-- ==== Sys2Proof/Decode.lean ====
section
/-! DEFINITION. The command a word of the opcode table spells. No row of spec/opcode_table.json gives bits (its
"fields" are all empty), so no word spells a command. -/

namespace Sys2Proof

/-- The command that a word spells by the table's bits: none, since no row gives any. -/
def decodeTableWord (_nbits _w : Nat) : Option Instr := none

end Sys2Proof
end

## AIM OF THE TASK
Could you write out all the records exactly, please?

## THE ANSWER
-- ==== Sys2Proof/Decode.lean ====
section
/-! DEFINITION. The command a word of the opcode table spells. No row of spec/opcode_table.json gives bits (its
"fields" are all empty), so no word spells a command. -/

namespace Sys2Proof

/-- The command that a word spells by the table's bits: none, since no row gives any. -/
def decodeTableWord (_nbits _w : Nat) : Option Instr := none

end Sys2Proof
end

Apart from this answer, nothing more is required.